If the goal was partially met, the nurse must rely on further assessment data, further assessment information provided by the health care provider if available, and the nurse's own clinical knowledge and skills to determine the next appropriate step. If the patient is moving toward the goal, the nurse may need to continue the intervention (e.g., administration of the medication) for a longer time, or somehow modify the intervention (e.g., discuss the nurse's assessment with the health care provider for further orders) to completely resolve the problem.

3. A nursing student is assigned to a nurse preceptor who is administering oral medications. The student notes that the preceptor administers the drugs safely but routinely fails to offer the patient information about the drug being administered. Identify the information that the nurse should teach the patient during medication administration

When the nurse administers medications, it presents an opportunity to teach the patient important information about the drugs including the name of the drug(s), the reason it has been ordered, potential side effects to be observant for, and when the patient should call the provider (e.g., for side effects not easily managed at home or if there are no therapeutic effects noted after a certain length of time). If the drug has special administration requirements such as taking on an empty stomach or parenteral use, the nurse also teaches patients and their families or caregivers the appropriate administration techniques, followed by teach-back if applicable.

When performing an assessment about medication drug history should include Which?

A good medication history should encompass all currently and recently prescribed drugs, previous adverse drug reactions including hypersensitivity reactions, any over-the counter medications, including herbal or alternative medicines, and adherence to therapy. 2.

Which information is essential for the nurse to collect when reviewing a clients medication list?

Components of a Medication Order.
Name of the patient..
Age or date of birth..
Date and time of the order..
Drug name..
Dose, frequency, and route..
Name/Signature of the prescriber..
Weight of the patient to facilitate dose calculation when applicable. ... .
Dose calculation requirements, when applicable..

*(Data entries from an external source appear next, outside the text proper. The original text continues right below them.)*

-- ==== Sys2Proof/Machine/Core.lean ====
section
/-!
DEFINITION. The machine as the host knows it.
-/

/-- The model: its state, its outcomes, its step and its state after reset. -/
def Sys2Proof.core : Host.Core := { State := Sys2Proof.Machine.State, Fault := Sys2Proof.Machine.Fault, Refusal := Sys2Proof.Machine.Refusal, step := Sys2Proof.Machine.step, reset := Sys2Proof.Machine.State.reset }
end

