-- ==== Sys2Proof/Safety.lean ====
section
/-!
DEFINITION. The terms in which claims speak of a step: when an instruction issues and falls through, the state it then leaves, what a
frame says, and the invariant of every step.
-/

namespace Sys2Proof.Machine

/-- A step that answers a next state: neither a stop of the model nor a refusal. -/
def Completes (o : Host.Outcome State Fault Refusal) : Prop := ∃ s, o = .next s

/-- The pc of the tile in focus. -/
def State.pcNat (s : State) : Nat := s.tile.core.cur.pc.toNat

/-- `i` issues at the pc: its fields are allocated (R353), it straddles no open loop's end (R240), and none of the scalar registers `reads`
carries a token mark (R93). -/
def State.issues (s : State) (i : Instr) (reads : List Reg) : Bool :=
  i.wf && (s.straddled i).isNone && (s.stalledOn reads).isNone

/-- `i` issues, and falls through when it completes: no open loop's body ends after it (R240), and the parcel that follows lies in the
store (R352). -/
def State.clear (s : State) (i : Instr) (reads : List Reg) : Bool :=
  s.issues i reads && s.tile.core.cur.loops.all (fun l => l.stop != s.pcNat + i.parcels) && decide (s.pcNat + i.parcels < 0x2000)

/-- The running level goes on `n` parcels further: no wait is open, and at the normal level the residency is Running (R24). -/
def State.after (s : State) (n : Nat) : State :=
  { s with tile.core := { s.tile.core with
      wait := none, phase := if s.urgent then s.tile.core.phase else .running,
      cur := { s.tile.core.cur with pc := s.tile.core.cur.pc + BitVec.ofNat 13 n } } }

/-- The running level goes on at parcel address `t`. -/
def State.goesTo (s : State) (t : Nat) : State :=
  { s with tile.core := { s.tile.core with
      wait := none, phase := if s.urgent then s.tile.core.phase else .running, cur := { s.tile.core.cur with pc := BitVec.ofNat 13 t } } }

/-- A transfer to parcel address `t` leaves the open loops as they are: none is open, or `t` lies in the innermost body (R241). -/
def State.staysAt (s : State) (t : Nat) : Bool := match s.tile.core.cur.loops with
  | [] => true
  | l :: _ => decide (l.start ≤ t) && decide (t < l.stop)

/-- The state in which core accesses are checked: where a word's check bits fail, the store queue has drained. -/
def State.settled (s : State) : State := if s.tile.view.bad = [] then s else s.drained

/-- The core accesses of a list (R263) are all granted; each is (address, bytes, store, core load). -/
def State.grants (s : State) (l : List (Nat × Nat × Bool × Bool)) : Bool := s.settled.tile.checkAll l == .ok

/-- The state in which granted accesses act: the page map has noted them (R76). -/
def State.noted (s : State) (l : List (Nat × Nat × Bool × Bool)) : State := s.settled.noteAll l

/-- The byte that a core load of local address `a` would give (R118). -/
def State.localByte (s : State) (a : Nat) : Byte := s.tile.view.coreMem.read a

/-- A tile's view and instruction store are in canonical form. -/
def Tile.memoriesCanonical (t : Tile) : Bool := t.view.mem.wf && t.view.ist.wf

/-- Every memory is in canonical form: those of the tiles and of the tiles in archives, far memory, and the memories of the host ports. -/
def State.memoriesCanonical (s : State) : Bool :=
  (s.tile :: s.rest).all Tile.memoriesCanonical && s.wafer.far.wf && s.wafer.edge.all (fun e => e.2.wf)
    && s.carrels.all fun c => c.image.all fun a => a.tiles.all fun x => x.2.2.memoriesCanonical

end Sys2Proof.Machine
end

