-- ==== Sys2Proof/Certificates/Slice0/Obligations.lean ====
section
/-!
DEFINITION. The statements for the provers. A statement that an instruction completes names the whole state that it leaves, so that what
it leaves unchanged is said with what it changes. The tables below are written from the rules that their docstrings cite.
-/

namespace Sys2Proof.Claims

open Sys2Proof Sys2Proof.Machine

/-- What a scalar instruction writes: the register, the registers it reads, and the value. -/
abbrev Written := Reg × List Reg × Word

/-- A condition as a word. -/
def bool (b : Bool) : Word := if b then 1 else 0

/-- R224, by its table. -/
def arithmetic (s : State) : Instr → Option Written
  | .add d a b => some (d, [a, b], BitVec.ofNat 32 ((s.sr a).toNat + (s.sr b).toNat))
  | .sub d a b => some (d, [a, b], BitVec.ofInt 32 ((s.sr a).toInt - (s.sr b).toInt))
  | .adds d a b => some (d, [a, b], BitVec.ofInt 32 (max (-2 ^ 31) (min (2 ^ 31 - 1) ((s.sr a).toInt + (s.sr b).toInt))))
  | .subs d a b => some (d, [a, b], BitVec.ofInt 32 (max (-2 ^ 31) (min (2 ^ 31 - 1) ((s.sr a).toInt - (s.sr b).toInt))))
  | .and d a b => some (d, [a, b], s.sr a &&& s.sr b)
  | .or d a b => some (d, [a, b], s.sr a ||| s.sr b)
  | .xor d a b => some (d, [a, b], s.sr a ^^^ s.sr b)
  | .andn d a b => some (d, [a, b], s.sr a &&& ~~~s.sr b)
  | .orn d a b => some (d, [a, b], s.sr a ||| ~~~s.sr b)
  | .slt d a b => some (d, [a, b], bool (decide ((s.sr a).toInt < (s.sr b).toInt)))
  | .sltu d a b => some (d, [a, b], bool (decide ((s.sr a).toNat < (s.sr b).toNat)))
  | .min d a b => some (d, [a, b], BitVec.ofInt 32 (min (s.sr a).toInt (s.sr b).toInt))
  | .max d a b => some (d, [a, b], BitVec.ofInt 32 (max (s.sr a).toInt (s.sr b).toInt))
  | .minu d a b => some (d, [a, b], BitVec.ofNat 32 (min (s.sr a).toNat (s.sr b).toNat))
  | .maxu d a b => some (d, [a, b], BitVec.ofNat 32 (max (s.sr a).toNat (s.sr b).toNat))
  | _ => none

/-- R225, by its table. -/
def immediate (s : State) : Instr → Option Written
  | .addi d a i => some (d, [a], BitVec.ofInt 32 ((s.sr a).toInt + i.toInt))
  | .andi d a i => some (d, [a], s.sr a &&& BitVec.ofInt 32 i.toInt)
  | .ori d a i => some (d, [a], s.sr a ||| BitVec.ofInt 32 i.toInt)
  | .xori d a i => some (d, [a], s.sr a ^^^ BitVec.ofInt 32 i.toInt)
  | .slti d a i => some (d, [a], bool (decide ((s.sr a).toInt < i.toInt)))
  | .sltiu d a i => some (d, [a], bool (decide ((s.sr a).toNat < (BitVec.ofInt 32 i.toInt).toNat)))
  | _ => none

/-- The shifts of R226 by an amount taken whole. -/
def shifted (x : Word) (n : Nat) : Nat → Word
  | 0 => BitVec.ofNat 32 (x.toNat * 2 ^ n)
  | 1 => BitVec.ofNat 32 (x.toNat / 2 ^ n)
  | 2 => BitVec.ofInt 32 (x.toInt / 2 ^ n)
  | _ => BitVec.ofNat 32 (x.toNat * 2 ^ (n % 32) + x.toNat / 2 ^ (32 - n % 32))

/-- R226 and R227, by their tables. -/
def shift (s : State) : Instr → Option Written
  | .shl d a b => some (d, [a, b], shifted (s.sr a) (s.sr b).toNat 0)
  | .shr d a b => some (d, [a, b], shifted (s.sr a) (s.sr b).toNat 1)
  | .sra d a b => some (d, [a, b], shifted (s.sr a) (s.sr b).toNat 2)
  | .rot d a b => some (d, [a, b], shifted (s.sr a) (s.sr b).toNat 3)
  | .shli d a n => some (d, [a], shifted (s.sr a) n.toNat 0)
  | .shri d a n => some (d, [a], shifted (s.sr a) n.toNat 1)
  | .srai d a n => some (d, [a], shifted (s.sr a) n.toNat 2)
  | .roti d a n => some (d, [a], shifted (s.sr a) n.toNat 3)
  | _ => none

/-- The quotient and the remainder of R231: truncated toward zero, with the case of y = 0 and that of the greatest quotient. -/
def quotient (x y : Word) : Word :=
  if y = 0 then 0xFFFFFFFF else if x = 0x80000000 ∧ y = 0xFFFFFFFF then 0x80000000 else BitVec.ofInt 32 (x.toInt.tdiv y.toInt)
def remainder (x y : Word) : Word :=
  if y = 0 then x else if x = 0x80000000 ∧ y = 0xFFFFFFFF then 0 else BitVec.ofInt 32 (x.toInt - y.toInt * x.toInt.tdiv y.toInt)

/-- R230 and R231. -/
def multiply (s : State) : Instr → Option Written
  | .mul d a b => some (d, [a, b], BitVec.ofNat 32 ((s.sr a).toNat * (s.sr b).toNat))
  | .mulh d a b => some (d, [a, b], BitVec.ofInt 32 ((s.sr a).toInt * (s.sr b).toInt / 2 ^ 32))
  | .mulhu d a b => some (d, [a, b], BitVec.ofNat 32 ((s.sr a).toNat * (s.sr b).toNat / 2 ^ 32))
  | .div d a b => some (d, [a, b], quotient (s.sr a) (s.sr b))
  | .divu d a b => some (d, [a, b], if s.sr b = 0 then 0xFFFFFFFF else BitVec.ofNat 32 ((s.sr a).toNat / (s.sr b).toNat))
  | .rem d a b => some (d, [a, b], remainder (s.sr a) (s.sr b))
  | .remu d a b => some (d, [a, b], if s.sr b = 0 then s.sr a else BitVec.ofNat 32 ((s.sr a).toNat % (s.sr b).toNat))
  | _ => none

/-- R228, R229 and R232 to R235. -/
def bitwise (s : State) : Instr → Option Written
  | .clz d a => some (d, [a], clzWord (s.sr a))
  | .ctz d a => some (d, [a], ctzWord (s.sr a))
  | .popc d a => some (d, [a], popcWord (s.sr a))
  | .brev d a => some (d, [a], brevWord (s.sr a))
  | .fshl d a b c => some (d, [a, b, c],
      ((s.sr a ++ s.sr b) <<< (min (s.sr c).toNat 32)).extractLsb' 32 32)
  | .fshr d a b c => some (d, [a, b, c], ((s.sr a ++ s.sr b) >>> (min (s.sr c).toNat 32)).setWidth 32)
  | .bfx d a w p => some (d, [a], (s.sr a >>> p.toNat) &&& BitVec.ofNat 32 (2 ^ (w.toNat + 1) - 1))
  | .bfi d a w p => some (d, [a, d],
      let m := BitVec.ofNat 32 ((2 ^ (w.toNat + 1) - 1) * 2 ^ p.toNat)
      (s.sr d &&& ~~~m) ||| ((s.sr a <<< p.toNat) &&& m))
  | .lut3 d a b t => some (d, [a, b, d], lut3Bits t (s.sr a) (s.sr b) (s.sr d))
  | .crcw d a b => some (d, [a, b], crcWord (s.sr a) (s.sr b))
  | .li d i => some (d, [], BitVec.ofInt 32 i.toInt)
  | .lui d i => some (d, [], BitVec.ofNat 32 (i.toNat * 2 ^ 13))
  | _ => none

Which among the following are activities involved in the diagnosis phase of the nursing process?

The diagnosis phase of the nursing process involves three main steps: data analysis, identification of the patient's health problems, risks, and strengths, and formation of diagnostic statements.

Which of the following is an unexpected effect of the drug is known as a N ):?

Any unwanted or unexpected effects of a medicine are called side effects. They are also sometimes called adverse effects or adverse reactions. Side effects can also occur with interactions with other medicines or food.